Она приблизилась ко мне и начала стаскивать с меня куртку. Я сопротивлялся, что-то говорил…
— Иди сядь, поешь пока — ты же любишь жрать. Мы сейчас придём. — Она взяла жетон, вытолкнула меня, раздетого, вон.
О Кочан, ты нам помоги!
Через пару минут я вернулся и стал пытаться выволочь её оттуда поговорить, домой в конце концов. Она сказала, что домой пока не собирается — хочешь ехай один. Я чуть не силой взял у неё жетон, взял в раздевалке куртку, оделся и чуть не силой отдал ей ключи. Со словами: «Я ухожу, понимаешь?» И ушёл.
На улице. Тут, конечно, ясно, что не могу без неё. Ну как же так-то?! Вот так просто — на эту дрянь ничего не действует. Не могу вообще. Чудовищное напряжение — ещё мгновенье, и слёзы хлынут из глаз моих. Как же можно до такого докатиться!
Постоял-покурил, и обратно: всё-таки пьяная… надо её… в последний раз… Захожу опять — куртка, шапка, пакет… Сидит весёлая, никакая, покачивая головкой в такт музычке (играет то шансончик, то «эх-блять-чешуя» — что само по себе отвратительно, а в исполнении кабацких музыкантов омерзительно — людей, которые могут под это поглощать пищу, надо расстреливать!)
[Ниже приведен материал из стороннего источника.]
-- ==== Sys2Proof/Laws/KeepTimeUnit.lean ====
section
/-! SUPPORT. Every operation and meaning of Machine/TimeUnit.lean keeps what `Keeps` names. -/

set_option linter.unusedSimpArgs false

namespace Sys2Proof.Machine

theorem keeps_updTime (f : Time → Time) (s : State) {z : State} (h : Keeps z s) : Keeps z (updTime f s) := by
  unfold updTime
  simp (maxDischargeDepth := 40) only [implies_true, ↓keeps_refl, ↓keeps_ite, ↓keeps_foldl, ↓keeps_mk, ↓ramKeeps_refl, ↓safeKeeps_refl, ↓safeKeeps_of_eq, ↓ramKeeps_of_eq, h]

theorem keeps_enterHoldover (s : State) {z : State} (h : Keeps z s) : Keeps z (enterHoldover s) := by
  unfold enterHoldover
  simp (maxDischargeDepth := 40) only [implies_true, ↓keeps_refl, ↓keeps_ite, ↓keeps_foldl, ↓keeps_mk, ↓ramKeeps_refl, ↓safeKeeps_refl, ↓safeKeeps_of_eq, ↓ramKeeps_of_eq, ↓keeps_updTime, h]

theorem keeps_loseTime (s : State) {z : State} (h : Keeps z s) : Keeps z (loseTime s) := by
  unfold loseTime
  simp (maxDischargeDepth := 40) only [implies_true, ↓keeps_refl, ↓keeps_ite, ↓keeps_foldl, ↓keeps_mk, ↓ramKeeps_refl, ↓safeKeeps_refl, ↓safeKeeps_of_eq, ↓ramKeeps_of_eq, ↓keeps_enterHoldover, ↓keeps_event, h]

theorem keeps_servo (ppm : Int) (s : State) {z : State} (h : Keeps z s) : Keeps z (servo ppm s) := by
  unfold servo
  simp (maxDischargeDepth := 40) only [implies_true, ↓keeps_refl, ↓keeps_ite, ↓keeps_foldl, ↓keeps_mk, ↓ramKeeps_refl, ↓safeKeeps_refl, ↓safeKeeps_of_eq, ↓ramKeeps_of_eq, ↓keeps_stepFree, ↓keeps_updTime, h]

theorem keeps_moveTime (ns : Int) (s : State) {z : State} (h : Keeps z s) : Keeps z (moveTime ns s) := by
  unfold moveTime
  simp (maxDischargeDepth := 40) only [implies_true, ↓keeps_refl, ↓keeps_ite, ↓keeps_foldl, ↓keeps_mk, ↓ramKeeps_refl, ↓safeKeeps_refl, ↓safeKeeps_of_eq, ↓ramKeeps_of_eq, h]

theorem keeps_stepTime (ns : Int) (s : State) {z : State} (h : Keeps z s) : Keeps z (stepTime ns s) := by
  unfold stepTime
  simp (maxDischargeDepth := 40) only [implies_true, ↓keeps_refl, ↓keeps_ite, ↓keeps_foldl, ↓keeps_mk, ↓ramKeeps_refl, ↓safeKeeps_refl, ↓safeKeeps_of_eq, ↓ramKeeps_of_eq, ↓keeps_moveTime, ↓keeps_updTime, h]

theorem keeps_sourceOffset (o : Int) (s : State) {z : State} (h : Keeps z s) : Keeps z (sourceOffset o s) := by
  unfold sourceOffset
  simp (maxDischargeDepth := 40) only [implies_true, ↓keeps_refl, ↓keeps_ite, ↓keeps_foldl, ↓keeps_mk, ↓ramKeeps_refl, ↓safeKeeps_refl, ↓safeKeeps_of_eq, ↓ramKeeps_of_eq, ↓keeps_enterHoldover, ↓keeps_event, ↓keeps_servo, ↓keeps_stepTime, ↓keeps_updTime, h]

theorem keeps_takeSource (code : Nat) (s : State) {z : State} (h : Keeps z s) : Keeps z (takeSource code s) := by
  unfold takeSource
  simp (maxDischargeDepth := 40) only [implies_true, ↓keeps_refl, ↓keeps_ite, ↓keeps_foldl, ↓keeps_mk, ↓ramKeeps_refl, ↓safeKeeps_refl, ↓safeKeeps_of_eq, ↓ramKeeps_of_eq, ↓keeps_updTime, h]

theorem keeps_measured (code : Nat) (o : Int) (s : State) {z : State} (h : Keeps z s) : Keeps z (measured code o s) := by
  unfold measured
  simp (maxDischargeDepth := 40) only [implies_true, ↓keeps_refl, ↓keeps_ite, ↓keeps_foldl, ↓keeps_mk, ↓ramKeeps_refl, ↓safeKeeps_refl, ↓safeKeeps_of_eq, ↓ramKeeps_of_eq, ↓keeps_sourceOffset, ↓keeps_takeSource, h]

theorem keeps_selectSource (s : State) {z : State} (h : Keeps z s) : Keeps z (selectSource s) := by
  unfold selectSource
  dsimp only
  (repeat' split) <;> simp (maxDischargeDepth := 40) only [implies_true, ↓keeps_refl, ↓keeps_ite, ↓keeps_foldl, ↓keeps_mk, ↓ramKeeps_refl, ↓safeKeeps_refl, ↓safeKeeps_of_eq, ↓ramKeeps_of_eq, ↓keeps_enterHoldover, ↓keeps_event, ↓keeps_updTime, h]

theorem keeps_nextSource (s : State) {z : State} (h : Keeps z s) : Keeps z (nextSource s) := by
  unfold nextSource
  dsimp only
  (repeat' split) <;> simp (maxDischargeDepth := 40) only [implies_true, ↓keeps_refl, ↓keeps_ite, ↓keeps_foldl, ↓keeps_mk, ↓ramKeeps_refl, ↓safeKeeps_refl, ↓safeKeeps_of_eq, ↓ramKeeps_of_eq, ↓keeps_enterHoldover, ↓keeps_event, ↓keeps_updTime, h]

theorem keeps_execTimeSourceLost (s : State) {z : State} (h : Keeps z s) : ResKeeps z (execTimeSourceLost s) := by
  unfold execTimeSourceLost
  simp (maxDischargeDepth := 40) only [implies_true, ↓keeps_refl, ↓keeps_ite, ↓keeps_foldl, ↓keeps_mk, ↓ramKeeps_refl, ↓safeKeeps_refl, ↓safeKeeps_of_eq, ↓ramKeeps_of_eq, ↓resKeeps_ite, ↓resKeeps_next, ↓keeps_nextSource, h]

theorem keeps_updMac (mac : Nat) (f : MacTime → MacTime) (s : State) {z : State} (h : Keeps z s) : Keeps z (updMac mac f s) := by
  unfold updMac
  simp (maxDischargeDepth := 40) only [implies_true, ↓keeps_refl, ↓keeps_ite, ↓keeps_foldl, ↓keeps_mk, ↓ramKeeps_refl, ↓safeKeeps_refl, ↓safeKeeps_of_eq, ↓ramKeeps_of_eq, ↓keeps_updTime, h]

theorem keeps_runBmca (mac : Nat) (fields : List Nat) (s : State) {z : State} (h : Keeps z s) : Keeps z (runBmca mac fields s) := by
  unfold runBmca
  simp (maxDischargeDepth := 40) only [implies_true, ↓keeps_refl, ↓keeps_ite, ↓keeps_foldl, ↓keeps_mk, ↓ramKeeps_refl, ↓safeKeeps_refl, ↓safeKeeps_of_eq, ↓ramKeeps_of_eq, ↓keeps_updMac, h]

theorem keeps_sendPtp (mac : Fin 2) (kind : Nat) (s : State) {z : State} (h : Keeps z s) : Keeps z (sendPtp mac kind s) := by
  unfold sendPtp
  simp (maxDischargeDepth := 40) only [implies_true, ↓keeps_refl, ↓keeps_ite, ↓keeps_foldl, ↓keeps_mk, ↓ramKeeps_refl, ↓safeKeeps_refl, ↓safeKeeps_of_eq, ↓ramKeeps_of_eq, ↓keeps_emit, h]

theorem keeps_ptpTickMac (s : State) (mac : Fin 2) {z : State} (h : Keeps z s) : Keeps z (ptpTickMac s mac) := by
  unfold ptpTickMac
  simp (maxDischargeDepth := 40) only [implies_true, ↓keeps_refl, ↓keeps_ite, ↓keeps_foldl, ↓keeps_mk, ↓ramKeeps_refl, ↓safeKeeps_refl, ↓safeKeeps_of_eq, ↓ramKeeps_of_eq, ↓keeps_runBmca, ↓keeps_sendPtp, ↓keeps_updMac, h]

theorem keeps_ptpTick (s : State) {z : State} (h : Keeps z s) : Keeps z (ptpTick s) := by
  unfold ptpTick
  simp (maxDischargeDepth := 40) only [implies_true, ↓keeps_refl, ↓keeps_ite, ↓keeps_foldl, ↓keeps_mk, ↓ramKeeps_refl, ↓safeKeeps_refl, ↓safeKeeps_of_eq, ↓ramKeeps_of_eq, ↓keeps_ptpTickMac, h]

theorem keeps_execPtpMessage (mac : Fin 2) (m : PtpMsg) (s : State) {z : State} (h : Keeps z s) : ResKeeps z (execPtpMessage mac m s) := by
  unfold execPtpMessage
  dsimp only
  (repeat' split) <;> simp (maxDischargeDepth := 40) only [implies_true, ↓keeps_refl, ↓keeps_ite, ↓keeps_foldl, ↓keeps_mk, ↓ramKeeps_refl, ↓safeKeeps_refl, ↓safeKeeps_of_eq, ↓ramKeeps_of_eq, ↓resKeeps_ite, ↓resKeeps_next, ↓keeps_measured, ↓keeps_runBmca, ↓keeps_sendPtp, ↓keeps_updMac, ↓keeps_updTime, h]

theorem keeps_execMacTxDone (mac : Fin 2) (fast : Bool) (kind : Fin 16) (oneStep : Bool) (status : Fin 3) (raw : Nat) (s : State) {z : State} (h : Keeps z s) : ResKeeps z (execMacTxDone mac fast kind oneStep status raw s) := by
  unfold execMacTxDone
  dsimp only
  (repeat' split) <;> simp (maxDischargeDepth := 40) only [implies_true, ↓keeps_refl, ↓keeps_ite, ↓keeps_foldl, ↓keeps_mk, ↓ramKeeps_refl, ↓safeKeeps_refl, ↓safeKeeps_of_eq, ↓ramKeeps_of_eq, ↓resKeeps_ite, ↓resKeeps_next, ↓keeps_emit, ↓keeps_sendPtp, ↓keeps_updMac, h]

theorem keeps_execPpsInEdge (stamp : Nat) (s : State) {z : State} (h : Keeps z s) : ResKeeps z (execPpsInEdge stamp s) := by
  unfold execPpsInEdge
  simp (maxDischargeDepth := 40) only [implies_true, ↓keeps_refl, ↓keeps_ite, ↓keeps_foldl, ↓keeps_mk, ↓ramKeeps_refl, ↓safeKeeps_refl, ↓safeKeeps_of_eq, ↓ramKeeps_of_eq, ↓resKeeps_ite, ↓resKeeps_next, ↓keeps_measured, ↓keeps_updTime, h]

theorem keeps_execPpsInMissing (s : State) {z : State} (h : Keeps z s) : ResKeeps z (execPpsInMissing s) := by
  unfold execPpsInMissing
  simp (maxDischargeDepth := 40) only [implies_true, ↓keeps_refl, ↓keeps_ite, ↓keeps_foldl, ↓keeps_mk, ↓ramKeeps_refl, ↓safeKeeps_refl, ↓safeKeeps_of_eq, ↓ramKeeps_of_eq, ↓resKeeps_ite, ↓resKeeps_next, ↓keeps_updTime, h]

theorem keeps_execPpsOutRise (s : State) {z : State} (h : Keeps z s) : ResKeeps z (execPpsOutRise s) := by
  unfold execPpsOutRise
  simp (maxDischargeDepth := 40) only [implies_true, ↓keeps_refl, ↓keeps_ite, ↓keeps_foldl, ↓keeps_mk, ↓ramKeeps_refl, ↓safeKeeps_refl, ↓safeKeeps_of_eq, ↓ramKeeps_of_eq, ↓resKeeps_ite, ↓resKeeps_next, ↓keeps_updTime, h]

theorem keeps_execPpsOutFall (s : State) {z : State} (h : Keeps z s) : ResKeeps z (execPpsOutFall s) := by
  unfold execPpsOutFall
  simp (maxDischargeDepth := 40) only [implies_true, ↓keeps_refl, ↓keeps_ite, ↓keeps_foldl, ↓keeps_mk, ↓ramKeeps_refl, ↓safeKeeps_refl, ↓safeKeeps_of_eq, ↓ramKeeps_of_eq, ↓resKeeps_ite, ↓resKeeps_next, ↓keeps_updTime, h]

theorem keeps_execRef10Lost (hz : Nat) (s : State) {z : State} (h : Keeps z s) : ResKeeps z (execRef10Lost hz s) := by
  unfold execRef10Lost
  simp (maxDischargeDepth := 40) only [implies_true, ↓keeps_refl, ↓keeps_ite, ↓keeps_foldl, ↓keeps_mk, ↓ramKeeps_refl, ↓safeKeeps_refl, ↓safeKeeps_of_eq, ↓ramKeeps_of_eq, ↓resKeeps_ite, ↓resKeeps_next, ↓keeps_event, ↓keeps_updTime, h]

theorem keeps_execSyncSend (s : State) {z : State} (h : Keeps z s) : ResKeeps z (execSyncSend s) := by
  unfold execSyncSend
  simp (maxDischargeDepth := 40) only [implies_true, ↓keeps_refl, ↓keeps_ite, ↓keeps_foldl, ↓keeps_mk, ↓ramKeeps_refl, ↓safeKeeps_refl, ↓safeKeeps_of_eq, ↓ramKeeps_of_eq, ↓resKeeps_ite, ↓resKeeps_next, ↓keeps_sendSys, h]

theorem keeps_forwardSync (ix : Nat) (h1 : Hdr) (rest : List Byte) (corr : Nat) (s : State) {z : State} (h : Keeps z s) : Keeps z (forwardSync ix h1 rest corr s) := by
  unfold forwardSync
  simp (maxDischargeDepth := 40) only [implies_true, ↓keeps_refl, ↓keeps_ite, ↓keeps_foldl, ↓keeps_mk, ↓ramKeeps_refl, ↓safeKeeps_refl, ↓safeKeeps_of_eq, ↓ramKeeps_of_eq, ↓keeps_enqueue, ↓keeps_linkCount, ↓keeps_pump, ↓keeps_stepFree, h]

theorem keeps_followOffset (ix hops : Nat) (o : Int) (s : State) {z : State} (h : Keeps z s) : Keeps z (followOffset ix hops o s) := by
  unfold followOffset
  simp (maxDischargeDepth := 40) only [implies_true, ↓keeps_refl, ↓keeps_ite, ↓keeps_foldl, ↓keeps_mk, ↓ramKeeps_refl, ↓safeKeeps_refl, ↓safeKeeps_of_eq, ↓ramKeeps_of_eq, ↓keeps_event, ↓keeps_report, ↓keeps_servo, ↓keeps_updTime, h]

theorem keeps_execSyncFrame (net port : Bool) (h1 : Hdr) (rest : List Byte) (corr : Nat) (offset : Int) (s : State) {z : State} (h : Keeps z s) : ResKeeps z (execSyncFrame net port h1 rest corr offset s) := by
  unfold execSyncFrame
  simp (maxDischargeDepth := 40) only [implies_true, ↓keeps_refl, ↓keeps_ite, ↓keeps_foldl, ↓keeps_mk, ↓ramKeeps_refl, ↓safeKeeps_refl, ↓safeKeeps_of_eq, ↓ramKeeps_of_eq, ↓resKeeps_ite, ↓resKeeps_next, ↓keeps_followOffset, ↓keeps_forwardSync, ↓keeps_updTime, h]

theorem keeps_sendExchange (ix : Nat) (s : State) {z : State} (h : Keeps z s) : Keeps z (sendExchange ix s) := by
  unfold sendExchange
  simp (maxDischargeDepth := 40) only [implies_true, ↓keeps_refl, ↓keeps_ite, ↓keeps_foldl, ↓keeps_mk, ↓ramKeeps_refl, ↓safeKeeps_refl, ↓safeKeeps_of_eq, ↓ramKeeps_of_eq, ↓keeps_enqueue, ↓keeps_pump, h]

theorem keeps_execLinkDelayExchange (port : Fin 4) (ns : Nat) (s : State) {z : State} (h : Keeps z s) : ResKeeps z (execLinkDelayExchange port ns s) := by
  unfold execLinkDelayExchange
  simp (maxDischargeDepth := 40) only [implies_true, ↓keeps_refl, ↓keeps_ite, ↓keeps_foldl, ↓keeps_mk, ↓ramKeeps_refl, ↓safeKeeps_refl, ↓safeKeeps_of_eq, ↓ramKeeps_of_eq, ↓resKeeps_ite, ↓resKeeps_next, ↓keeps_sendExchange, ↓keeps_updTime, h]

theorem keeps_execSyncLoss (s : State) {z : State} (h : Keeps z s) : ResKeeps z (execSyncLoss s) := by
  unfold execSyncLoss
  simp (maxDischargeDepth := 40) only [implies_true, ↓keeps_refl, ↓keeps_ite, ↓keeps_foldl, ↓keeps_mk, ↓ramKeeps_refl, ↓safeKeeps_refl, ↓safeKeeps_of_eq, ↓ramKeeps_of_eq, ↓resKeeps_ite, ↓resKeeps_next, ↓keeps_loseTime, ↓keeps_updTime, h]

theorem keeps_takeShared (p : List Byte) (s : State) {z : State} (h : Keeps z s) : Keeps z (takeShared p s) := by
  unfold takeShared
  simp (maxDischargeDepth := 40) only [implies_true, ↓keeps_refl, ↓keeps_ite, ↓keeps_foldl, ↓keeps_mk, ↓ramKeeps_refl, ↓safeKeeps_refl, ↓safeKeeps_of_eq, ↓ramKeeps_of_eq, ↓keeps_setCfg, h]

theorem keeps_portRoles (s : State) {z : State} (h : Keeps z s) : Keeps z (portRoles s) := by
  unfold portRoles
  simp (maxDischargeDepth := 40) only [implies_true, ↓keeps_refl, ↓keeps_ite, ↓keeps_foldl, ↓keeps_mk, ↓ramKeeps_refl, ↓safeKeeps_refl, ↓safeKeeps_of_eq, ↓ramKeeps_of_eq, ↓keeps_updTime, h]

theorem keeps_bodyTimeConfig (r : Req) (s : State) {z : State} (h : Keeps z s) : AnsKeeps z (bodyTimeConfig r s) := by
  unfold bodyTimeConfig
  simp (maxDischargeDepth := 40) only [implies_true, ↓keeps_refl, ↓keeps_ite, ↓keeps_foldl, ↓keeps_mk, ↓ramKeeps_refl, ↓safeKeeps_refl, ↓safeKeeps_of_eq, ↓ramKeeps_of_eq, ↓ansKeeps_ite, ↓ansKeeps_done, ↓ansKeeps_later, ↓keeps_no, ↓keeps_okay, ↓keeps_give, ↓keeps_portRoles, ↓keeps_selectSource, ↓keeps_sendCopies, ↓keeps_setCfg, ↓keeps_takeShared, ↓keeps_updTime, h]

theorem keeps_execTimeConfig (r : Req) (s : State) {z : State} (h : Keeps z s) : ResKeeps z (execTimeConfig r s) :=
  keeps_mbx _ _ _ _ _ h (keeps_bodyTimeConfig r s h)

theorem keeps_bodyTimeAcceptStep (r : Req) (s : State) {z : State} (h : Keeps z s) : AnsKeeps z (bodyTimeAcceptStep r s) := by
  unfold bodyTimeAcceptStep
  simp (maxDischargeDepth := 40) only [implies_true, ↓keeps_refl, ↓keeps_ite, ↓keeps_foldl, ↓keeps_mk, ↓ramKeeps_refl, ↓safeKeeps_refl, ↓safeKeeps_of_eq, ↓ramKeeps_of_eq, ↓ansKeeps_ite, ↓ansKeeps_done, ↓ansKeeps_later, ↓keeps_no, ↓keeps_okay, ↓keeps_give, ↓keeps_event, ↓keeps_updTime, h]

theorem keeps_execTimeAcceptStep (r : Req) (s : State) {z : State} (h : Keeps z s) : ResKeeps z (execTimeAcceptStep r s) :=
  keeps_mbx _ _ _ _ _ h (keeps_bodyTimeAcceptStep r s h)

theorem keeps_bodyTimeStatus (u1 : Req) (s : State) {z : State} (h : Keeps z s) : AnsKeeps z (bodyTimeStatus u1 s) := by
  unfold bodyTimeStatus
  simp (maxDischargeDepth := 40) only [implies_true, ↓keeps_refl, ↓keeps_ite, ↓keeps_foldl, ↓keeps_mk, ↓ramKeeps_refl, ↓safeKeeps_refl, ↓safeKeeps_of_eq, ↓ramKeeps_of_eq, ↓ansKeeps_ite, ↓ansKeeps_done, ↓ansKeeps_later, ↓keeps_no, ↓keeps_okay, ↓keeps_give, h]

theorem keeps_execTimeStatus (r : Req) (s : State) {z : State} (h : Keeps z s) : ResKeeps z (execTimeStatus r s) :=
  keeps_mbx _ _ _ _ _ h (keeps_bodyTimeStatus r s h)

end Sys2Proof.Machine
end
— Эля, Элечка, в последний раз…
Выхожу. Не могу выйти, заворачиваю в бар. У стойки сидит Кроткович. Оба удивлены. А ты что не с ними? — спрашиваем одновременно. Он видит, что на мне лица нет, и явно доволен. Я заказываю чашку чая — оттянуть время — весь трясусь, дрожащими руками еле-еле умудряюсь поднести её ко рту. Он издевательски предлагает пиво. Я говорю, что мне пора. Он удивляется, что я ухожу без неё. Запнувшись в пороге, я решаюсь на ещё один последний раз…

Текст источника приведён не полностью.